Старик слышал голос правнучки — и ждал ее саму, и, когда она возникла на пороге, беспечная, свежая, почувствовал, что можно дышать.
— Почему цветы приносят на могилы? — неожиданно для себя спросил он. И испугался — сейчас Микаэла забеспокоится, все ли в порядке с дедом…
Она не удивилась. Выжидательно посмотрела.
— Мертвым цветы не нужны. Я могу понять памятник, который будет напоминать живущим об умершем, но цветы? Особенно кидать их в яму… Или, раз умер один, надо оборвать как можно больше растений, чтоб те тоже перестали существовать? Такая жертва?
— Что ты, дедушка. Это проводники. Цветы растут в самых разных мирах, они сопровождают душу, показывая ей, что ничего страшного не случилось, что она тоже станет цветком… а может, родится заново…
— Расскажи мне… сказку, — попросил старик.

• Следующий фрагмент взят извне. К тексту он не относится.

-- ==== Sys2Proof/Machine/Keys.lean ====
section
/-! DEFINITION. The meanings of the commands of the operator terminal (chapter 8). -/

namespace Sys2Proof.Machine

/-- R152: a screen frame may be queued. -/
def screenReady (s : State) : Bool :=
  (s.port .ot).state != .down && s.term.screenQueued < 2 && (s.port .ot).hasRoom .ot false &&
    (s.term.clearPending || !s.term.changed.isEmpty)

/-- SCREEN_FRAME_QUEUED (R149, R152): a SCREEN-CLEAR, else a SCREEN-UPDATE of up to 8 fields. -/
def execScreenFrameQueued (s : State) : Answer :=
  .next (
    if screenReady s then
      let t := s.term
      if t.clearPending then
        { s.send .ot (.screenClear t.page) with
          term := { t with clearPending := false, screenQueued := t.screenQueued + 1 } }
      else
        { s.send .ot (.screenUpdate t.page
            ((t.changed.take 8).map fun k => (k, fieldValue s t.page k))) with
          term := { t with changed := t.changed.drop 8, screenQueued := t.screenQueued + 1 } }
    else s)

/-- REFRESH_TIMER_EXPIRY (R154). -/
def execRefreshTimerExpiry (s : State) : Answer :=
  .next { s with term := { s.term.markAll with refreshTimer := s.term.refreshPeriod } }

/-- KEY_PAGE (R155). -/
def execKeyPage (page : Byte) (s : State) : Answer :=
  .next (s.taken .ot (.keyPage page) fun s =>
    s.takeKey 0 (some ()) 0 page 0 fun _ s =>
      if page.toNat ≤ 5 then ({ s with term := s.term.toPage page.toNat }, .done) else (s, .denied))

/-- KEY_SCROLL_UP (R151). -/
def execKeyScrollUp (s : State) : Answer :=
  .next (s.taken .ot .keyScrollUp fun s =>
    s.takeKey 0 (some ()) 1 0 0 fun _ s =>
      ({ s with term := s.term.scrollTo (s.term.scroll - 1) }, .done))

/-- KEY_SCROLL_DOWN (R151). -/
def execKeyScrollDown (s : State) : Answer :=
  .next (s.taken .ot .keyScrollDown fun s =>
    s.takeKey 0 (some ()) 2 0 0 fun _ s =>
      let n := if s.term.scroll + 8 < s.alarms.entries.length then s.term.scroll + 1 else s.term.scroll
      ({ s with term := s.term.scrollTo n }, .done))

/-- KEY_ACK (R146). -/
def execKeyAck (s : State) : Answer :=
  .next (s.taken .ot .keyAck fun s =>
    s.takeKey 1 (some ()) 3 0 0 fun _ s => s.keyAcknowledge)

/-- KEY_PAUSE (R44, R158). -/
def execKeyPause (head mode : Byte) (s : State) : Answer :=
  .next (s.taken .ot (.keyPause head mode) fun s =>
    s.takeKey 1 ((headOf head).bind fun h => (pauseModeOf mode).map fun m => (h, m)) 4 head mode
      fun x s => (s.pauseHead x.1 x.2, .done))

/-- KEY_RESUME (R45, R158). -/
def execKeyResume (head : Byte) (s : State) : Answer :=
  .next (s.taken .ot (.keyResume head) fun s =>
    s.takeKey 1 (headOf head) 5 head 0 fun h s => (s.resumeHead h, .done))

/-- KEY_RETRY (R46, R158). -/
def execKeyRetry (head : Byte) (s : State) : Answer :=
  .next (s.taken .ot (.keyRetry head) fun s =>
    s.takeKey 1 (headOf head) 6 head 0 fun h s => (s.retryHead h, .done))

/-- KEY_REJECT_UNIT (R47, R158): denied while the head is in flight. -/
def execKeyRejectUnit (head : Byte) (s : State) : Answer :=
  .next (s.taken .ot (.keyRejectUnit head) fun s =>
    s.takeKey 1 (headOf head) 7 head 0 fun h s =>
      if (s.head h).state.inFlight then (s, .denied) else (s.rejectHeadUnit h, .done))

/-- R127: RELEASE-PULL. -/
def State.releasePull (s : State) (h : Head) : State :=
  ({ s with puller := s.puller.setRun h 0 } : State).conditionGone .pullFail (.head h)

/-- KEY_RELEASE_PULL (R127, R158). -/
def execKeyReleasePull (head : Byte) (s : State) : Answer :=
  .next (s.taken .ot (.keyReleasePull head) fun s =>
    s.takeKey 2 (headOf head) 8 head 0 fun h s => (s.releasePull h, .done))

/-- KEY_UNKNOWN (R157 step 2). -/
def execKeyUnknown (code : Byte) (s : State) : Answer :=
  .next (s.taken .ot (.keyUnknown code) fun s => s.denyKey code 0 0)

/-- TERMINAL_LEVEL (R156). -/
def execTerminalLevel (tag level : Byte) (s : State) : Answer :=
  .next (s.request (.terminalLevel tag level) 8 tag fun s =>
    if 2 < level.toNat then (s, .refused .range)
    else ({ s with term := { s.term with level := level.toNat }.mark 0 [8] }, .accepted))

end Sys2Proof.Machine
end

Мысленно улыбнулся — дожил…
— Сказку об этих твоих цветах… о каких-нибудь.
Жила-была принцесса, говорила Микаэла. Ее звали сказочным именем… в той стране всех звали сказочными именами. И вот однажды она полюбила принца, не зная, что под его личиной скрывается камень. И он тоже не знал. Но родители сердцем чуяли — быть беде, и не давали согласие на свадьбу. И тогда влюбленные сговорились бежать.
Поздней ночью, в грозу, принц явился под окна дворца, и раскрыл объятия. Девушка выпрыгнула из башни прямо в протянутые руки любимого, но принц был камнем, и она разбилась.

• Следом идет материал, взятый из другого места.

-- ==== Sys2Proof/Machine/Link.lean ====
section
/-! DEFINITION. The meanings of the commands of the bond link (chapter 9). -/

namespace Sys2Proof.Machine

/-- LINE_READY (R163). -/
def execLineReady (p : Port) (s : State) : Answer :=
  .next (s.happens fun s =>
    (s.updatePort p fun r => { r with lineReady := true }).tryLeaveDown p)

/-- LINE_NOT_READY (R163, R168): the line is lost. -/
def execLineNotReady (p : Port) (s : State) : Answer :=
  .next (s.happens fun s =>
    (s.updatePort p fun r => { r with lineReady := false }).enterDown p false)

/-- WAKE_TRAINING_RECEIVED (R164): the answer to the port's own wake. -/
def execWakeTrainingReceived (p : Port) (l : List W32) (s : State) : Answer :=
  .next (if (s.port p).state = .waking .localEnd then
    s.happens fun s => s.judgeTraining p .localEnd l else s)

/-- WAKE_ANSWER_TIMEOUT (R164). -/
def execWakeAnswerTimeout (p : Port) (s : State) : Answer :=
  .next (if (s.port p).state = .waking .localEnd then
    s.happens fun s => s.wakeFailed p .localEnd else s)

/-- FAR_END_WAKE (R165): the wake pattern alone, or with its training field (log 25). A far-end wake that
is taken stops the retry timer, also as the answer to the port's own wake. -/
def execFarEndWake (p : Port) (training : Option (List W32)) (s : State) : Answer :=
  .next (match (s.port p).state, training with
    | .quiet, none =>
      s.updatePort p fun r => { r with state := .waking .farEnd, retryTimer := false }
    | .quiet, some l =>
      s.happens fun s => (s.updatePort p fun r =>
        { r with state := .waking .farEnd, retryTimer := false }).judgeTraining p .farEnd l
    | .waking .farEnd, some l => s.happens fun s => s.judgeTraining p .farEnd l
    | .waking .localEnd, none => s.updatePort p fun r => { r with retryTimer := false }
    | .waking .localEnd, some l =>
      s.happens fun s => (s.updatePort p fun r =>
        { r with retryTimer := false }).judgeTraining p .localEnd l
    | .waking .farEnd, none => s
    | .live, _ => s
    | .down, _ => s)

/-- WAKE_RETRY_TIMER_EXPIRY (R164): the port wakes again when it is QUIET with a frame queued. -/
def execWakeRetryTimerExpiry (p : Port) (s : State) : Answer :=
  .next (s.updatePort p fun r =>
    if r.retryTimer then
      if r.state = .quiet ∧ r.tx ≠ [] then
        { r with retryTimer := false, state := .waking .localEnd }
      else { r with retryTimer := false }
    else r)

/-- SLEEP_TIMER_EXPIRY (R166): the port enters QUIET. -/
def execSleepTimerExpiry (p : Port) (s : State) : Answer :=
  .next (if (s.port p).sleepTimer = true ∧ (s.port p).state = .live then
    (s.updatePort p fun r => { r with
      state := .quiet, sleepTimer := false, hoSent := false, hoReceived := false }).toldQuiet p
    else s)

/-- FRAME_HEADER_RECEIVED (R170, R173, R174). -/
def execFrameHeaderReceived (p : Port) (h : Header) (s : State) : Answer :=
  .next (s.happens fun s => s.receiveHeader p h)

/-- FRAME_END_RECEIVED (R162, R170, R174, R175, R185, R189). -/
def execFrameEndReceived (p : Port) (tail : List Bool) (s : State) : Answer :=
  .next (s.happens fun s => s.receiveEnd p tail)

/-- HOLD_OFF (R171): hold-off received, with its timer started afresh, on a QUIET port too, whose receive
queue keeps its frames (R166). A DOWN port has no frame to take (R162, R168): there nothing changes (log
38). -/
def execHoldOff (p : Port) (s : State) : Answer :=
  .next (s.taken p (.holdOff p) fun s =>
    s.updatePort p fun r => if r.state = .down then r else { r with hoReceived := true })

/-- GO (R171): the port resumes. -/
def execGo (p : Port) (s : State) : Answer :=
  .next (s.taken p (.go p) fun s => s.updatePort p fun r =>
    if r.hoReceived then { r with hoReceived := false }.kick s.ports.u.rate else r)

/-- HOLD_OFF_TIMER_EXPIRY (R171): HOLD-EXPIRED rises and the port resumes. -/
def execHoldOffTimerExpiry (p : Port) (s : State) : Answer :=
  .next (s.updatePort p fun r =>
    if r.hoReceived then
      { r with
        hoReceived := false
        count := { r.count with holdExpired := satAdd maxU16 r.count.holdExpired 1 } }.kick s.ports.u.rate
    else r)

/-- FRAME_SENT (R152, R166, R170, R172). -/
def execFrameSent (p : Port) (s : State) : Answer := .next (s.frameSent p)

/-- DOWNSTREAM_FRAME_FORWARDED (R175): the frame is queued on port U as received. A frame that stood
in the receive queue has passed its source check; another is checked here (log 34). -/
def execDownstreamFrameForwarded (p : Port) (f : Frame) (s : State) : Answer :=
  let stood := ((s.settle p).port p).oldest.isSome
  .next (s.taken p (.downstreamFrameForwarded p f) fun s =>
      if p = .u then s
      else if stood || !sourceWrong s p f then s.send .u (.forwarded f)
      else s.updatePort p fun r => { r with count := r.count.addSourceError })

end Sys2Proof.Machine
end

Кровь ее брызнула во все стороны, ливень смыл алые капли, но расцвела камнеломка…
— А принц?
— Не знаю. Наверное, он просто уехал, когда понял, что неживой, — Микаэла смутилась, сама не ожидала от себя такой сказки.

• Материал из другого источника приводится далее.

/-- R180, R181, R186: RUN needs a usable table set, else it raises TABLE-INVALID; it ends that condition;
CONFIG is refused BUSY while work stands; the warning level is selected and the supply judged anew, by
the level of the last supply event (log 39).

R93: MAG-STOP sets or clears a stop on an UNREACHED slot of a loaded magazine; a stop set on the next
slot makes the magazine EXHAUSTED and raises MAG-IN-EMPTY. Slot 0 and slots above the count are
refused RANGE (log 22), the ordered slot BUSY, and a slot that was reached INCONSISTENT. -/
def Obligations.RunConfigSupplyLevelAndStops : Prop :=
  (∀ (tag code : Byte) (s : State),
      let answered (r : Reply) (u t : State) : Prop :=
        Like (u.reply 3 tag r) t ∧
        t.alarms = u.alarms ∧ t.headA = u.headA ∧ t.headB = u.headB ∧ t.track = u.track ∧
        t.mgmt = u.mgmt ∧ t.ports = (u.reply 3 tag r).ports ∧
        Frame [.headA, .headB, .track, .alarms, .term, .ports, .mgmt] s t
      let usable := (List.range 8).any s.tables.usable && s.tables.usable s.track.inputType
      let busy := s.headA.claim.isSome || s.headB.claim.isSome || s.track.held.isSome ||
        s.track.inFlight.isSome || s.pullState == .ordered
      let sr := s.takeRx .u (.controlRun tag)
      let sc := s.takeRx .u (.controlConfig tag)
      let ss := s.takeRx .u (.controlSupplyLevel tag code)
      (s.inTurn .u (.controlRun tag) = true → ∃ t, exec (.controlRun tag) s = .next t ∧
        if s.mgmt.run = true ∨ usable = true then
          answered .accepted
            ({ sr with mgmt := { sr.mgmt with run := true } }.conditionGone .tableInvalid .part) t
        else answered (.refused .invalid) (sr.raise .tableInvalid .part) t) ∧
      (s.inTurn .u (.controlConfig tag) = true → ∃ t, exec (.controlConfig tag) s = .next t ∧
        if s.mgmt.run = true ∧ busy = true then answered (.refused .busy) sc t
        else answered .accepted { sc with mgmt := { sc.mgmt with run := false } } t) ∧
      (s.inTurn .u (.controlSupplyLevel tag code) = true →
         ∃ t, exec (.controlSupplyLevel tag code) s = .next t ∧
        if 1 < code.toNat then answered (.refused .range) ss t
        else
          let level := if code = 0 then 3150 else 3050
          let u : State := { ss with mgmt := { ss.mgmt with warnHigh := code == 0 } }
          let low (v : Bool) : State := { u with mgmt := { u.mgmt with supplyLow := v } }
          answered .accepted
            (if s.mgmt.supplyMv < level ∧ s.mgmt.supplyLow = false then (low true).raise .supplyLow .part
             else if level + 40 < s.mgmt.supplyMv ∧ s.mgmt.supplyLow = true then
               (low false).conditionGone .supplyLow .part
             else u) t)) ∧
  (∀ (tag slot : Byte) (set : Bool) (s : State),
      let c : Instr := .controlMagStop tag slot set
      let k := slot.toNat
      let m := s.track.magIn
      let here := m.slots.getD (k - 1) .unreached
      let same (r : Reply) (t : State) : Prop :=
        Frame [.ports] s t ∧ t.ports = ((s.takeRx .u c).reply 3 tag r).ports
      let put (x : InSlot) (st : MagInState) : Track :=
        { s.track with magIn := { m with slots := m.slots.set (k - 1) x, state := st } }
      s.inTurn .u c = true → ∃ t, exec c s = .next t ∧
        if m.state = .absent ∨ k = 0 ∨ m.count < k then same (.refused .range) t
        else if s.track.inFlight.any (fun q => q.inSlot == some k) = true then same (.refused .busy) t
        else if here = .taken ∨ here = .empty then same (.refused .inconsistent) t
        else if (here = .stop ∧ set = true) ∨ (here = .unreached ∧ set = false) then same .accepted t
        else if here = .stop then
          if m.cursor < k then Frame [.track, .ports] s t ∧ t.track = put .unreached m.state ∧
            t.ports = ((s.takeRx .u c).reply 3 tag .accepted).ports
          else same (.refused .inconsistent) t
        else if k = m.cursor ∧ m.state = .ready then
          Like (({ s.takeRx .u c with track := put .stop .exhausted }.raise .magInEmpty .track).reply 3
            tag .accepted) t ∧
          t.track.magIn = (put .stop .exhausted).magIn ∧ t.track.strips = s.track.strips ∧
          t.ports = (((s.takeRx .u c).raise .magInEmpty .track).reply 3 tag .accepted).ports ∧
          t.alarms = (s.raise .magInEmpty .track).alarms ∧
          Frame [.headA, .headB, .track, .alarms, .term, .ports] s t
        else Frame [.track, .ports] s t ∧ t.track = put .stop m.state ∧
          t.ports = ((s.takeRx .u c).reply 3 tag .accepted).ports)

/-- R68, R70, R80, R126, R177: the trace capture and release, and the clearing of results, pull
statistics and port counters, each for what its field names, else refused RANGE. CLEAR-COUNTERS ends the
conditions of LINK-ERROR of the ports that it names (R140), with a note for each entry that this changes, and is then
answered ACCEPTED; what it queues on port U, its reply among it, may count there again as TX-DROP alone. -/
def Obligations.CapturesAndClears : Prop :=
  ∀ (tag x : Byte) (on : Bool) (s : State),
    let answer (c : Instr) (t : State) (r : Reply) : Prop :=
      t.ports = ((s.takeRx .u c).reply 3 tag r).ports
    let h := (headOf x).getD .a
    let e := s.engine h
    let named (y : Head) : Bool := x == 2 || headOf x == some y
    let cleared (y : Head) : HeadCtx := if named y then
      { s.head y with results := ⟨0, 0, 0, 0, 0, 0⟩, stray := 0 } else s.head y
    let stats (y : Head) : PullStats := if named y then ⟨0, 0, 0, 0, none⟩ else s.puller.stats y
    let cc : Instr := .controlClearCounters tag x
    (s.inTurn .u (.controlTraceCapture tag x on) = true →
       ∃ t, exec (.controlTraceCapture tag x on) s = .next t ∧
      if headOf x = none then Frame [.ports] s t ∧
        answer (.controlTraceCapture tag x on) t (.refused .range)
      else Frame [engineBlock h, .ports] s t ∧ t.engine h = { e with capture := on } ∧
        answer (.controlTraceCapture tag x on) t .accepted) ∧
    (s.inTurn .u (.controlTraceRelease tag x) = true →
       ∃ t, exec (.controlTraceRelease tag x) s = .next t ∧
      if headOf x = none then Frame [.ports] s t ∧
        answer (.controlTraceRelease tag x) t (.refused .range)
      else Frame [engineBlock h, .ports] s t ∧ answer (.controlTraceRelease tag x) t .accepted ∧
        t.engine h = if e.ringState = .frozen then { e with
            frozen := none
            ring := []
            ringState := if e.state = .disarmed then .following else .released }
          else e) ∧
    (s.inTurn .u (.controlClearResults tag x) = true →
       ∃ t, exec (.controlClearResults tag x) s = .next t ∧ Frame [.headA, .headB, .ports] s t ∧
      t.headA = cleared .a ∧ t.headB = cleared .b ∧
      answer (.controlClearResults tag x) t (if 2 < x.toNat then .refused .range else .accepted)) ∧
    (s.inTurn .u (.controlClearPullStats tag x) = true →
       ∃ t, exec (.controlClearPullStats tag x) s = .next t ∧ Frame [.puller, .ports] s t ∧
      t.puller = { s.puller with
        statsA := stats .a, statsB := stats .b, stray := if x = 2 then 0 else s.puller.stray } ∧
      answer (.controlClearPullStats tag x) t (if 2 < x.toNat then .refused .range else .accepted)) ∧
    (s.inTurn .u cc = true → ∃ t, exec cc s = .next t ∧
      if 6 < x.toNat then Frame [.ports] s t ∧ answer cc t (.refused .range)
      else
        (∀ p ∈ allPorts, (x = 6 ∨ portOf x = some p) → p ≠ .u → (t.port p).count = Counters.zero) ∧
        (∀ p ∈ allPorts, x ≠ 6 → portOf x ≠ some p → p ≠ .u → t.port p = s.port p) ∧
        (let named := x = 6 ∨ portOf x = some .u
         let u := (s.takeRx .u cc).ports.u
         let start : PortRec := { u with count := if named then Counters.zero else u.count }
         { t.ports.u.count with txDrop := start.count.txDrop } = start.count ∧
         (AlarmInv s → u.state ≠ .down → u.tx.length ≤ 3 → ∃ y ∈ t.ports.u.tx,
            y.msg = .controlReply 3 tag .accepted) ∧
         ((∀ p ∈ allPorts, (x = 6 ∨ portOf x = some p) →
              (Alarms.find s.alarms.entries .linkError (.port p)).all
                (fun y => y.state = .clearedUnacked) = true) →
            t.ports.u = start.enqueue .u u.rate false (.controlReply 3 tag .accepted))) ∧
        (AlarmInv s →
          let ends (y : AlarmEntry) : Bool := y.cls == .linkError &&
            allPorts.any fun p => (x == 6 || portOf x == some p) && y.obj == .port p
          let note (p : Ports) (y : AlarmEntry) : Ports :=
            if s.mgmt.started then p.enqueue .u true (.alarmNote y.cls y.obj y.level
              (if y.state = .activeAcked then .removed else .cleared))
            else p
          let zeroed := allPorts.foldl (fun (q : Ports) p => if x = 6 ∨ portOf x = some p then
            q.update p fun r => { r with count := Counters.zero } else q) (s.takeRx .u cc).ports
          ConditionsOver ends s t ∧
          t.ports = ((s.alarms.entries.filter fun y => ends y && y.state != .clearedUnacked).foldl note
            zeroed).enqueue .u false (.controlReply 3 tag .accepted)) ∧
        Frame [.headA, .headB, .alarms, .term, .ports] s t)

На стене подрагивала тень от свечей — дрожала, будто волосы принца, не живого, не мертвого — принца, смотрящего в темноту, пока верный конь нес его прочь…
— Ты слишком юна, — говорит Ренато одними губами. — Смерть для тебя — игрушка…
Когда хоронили Марка, не было ни цветов, ни еловых лап, увитых летами и усеянных колокольчиками. Несколько хмурых, избегающих поднимать глаза родственников, соседка Руджерия — и полицейские.
То, что лежало в колыбели из грубо сколоченных, выкрашенных в красное досок, не могло зваться Марком. Изжелта-белое, острое лицо, поблекшие волосы — выброшенная под дождь нескладная кукла.
Ренни стоял у стены, глядя исподлобья на мать, прижимавшую ко рту платок — она давилась рыданиями, боясь издать хоть звук, на одинаковые фигуры в темно-сизой форме.
Похороны прошли быстро — так избавляются от мусора, от фотографий, которые причиняют боль, от ненужных привязанностей.
Матери никто не сказал ни слова утешения.
Ничего не сказал и Ренни.
Аурелия не пришла.
Только один раз, еще до похорон, она столкнулась на улице с матерью Марка, отвернулась и быстро пробежала мимо. Кто бы ее осудил? Уж точно не Ренни.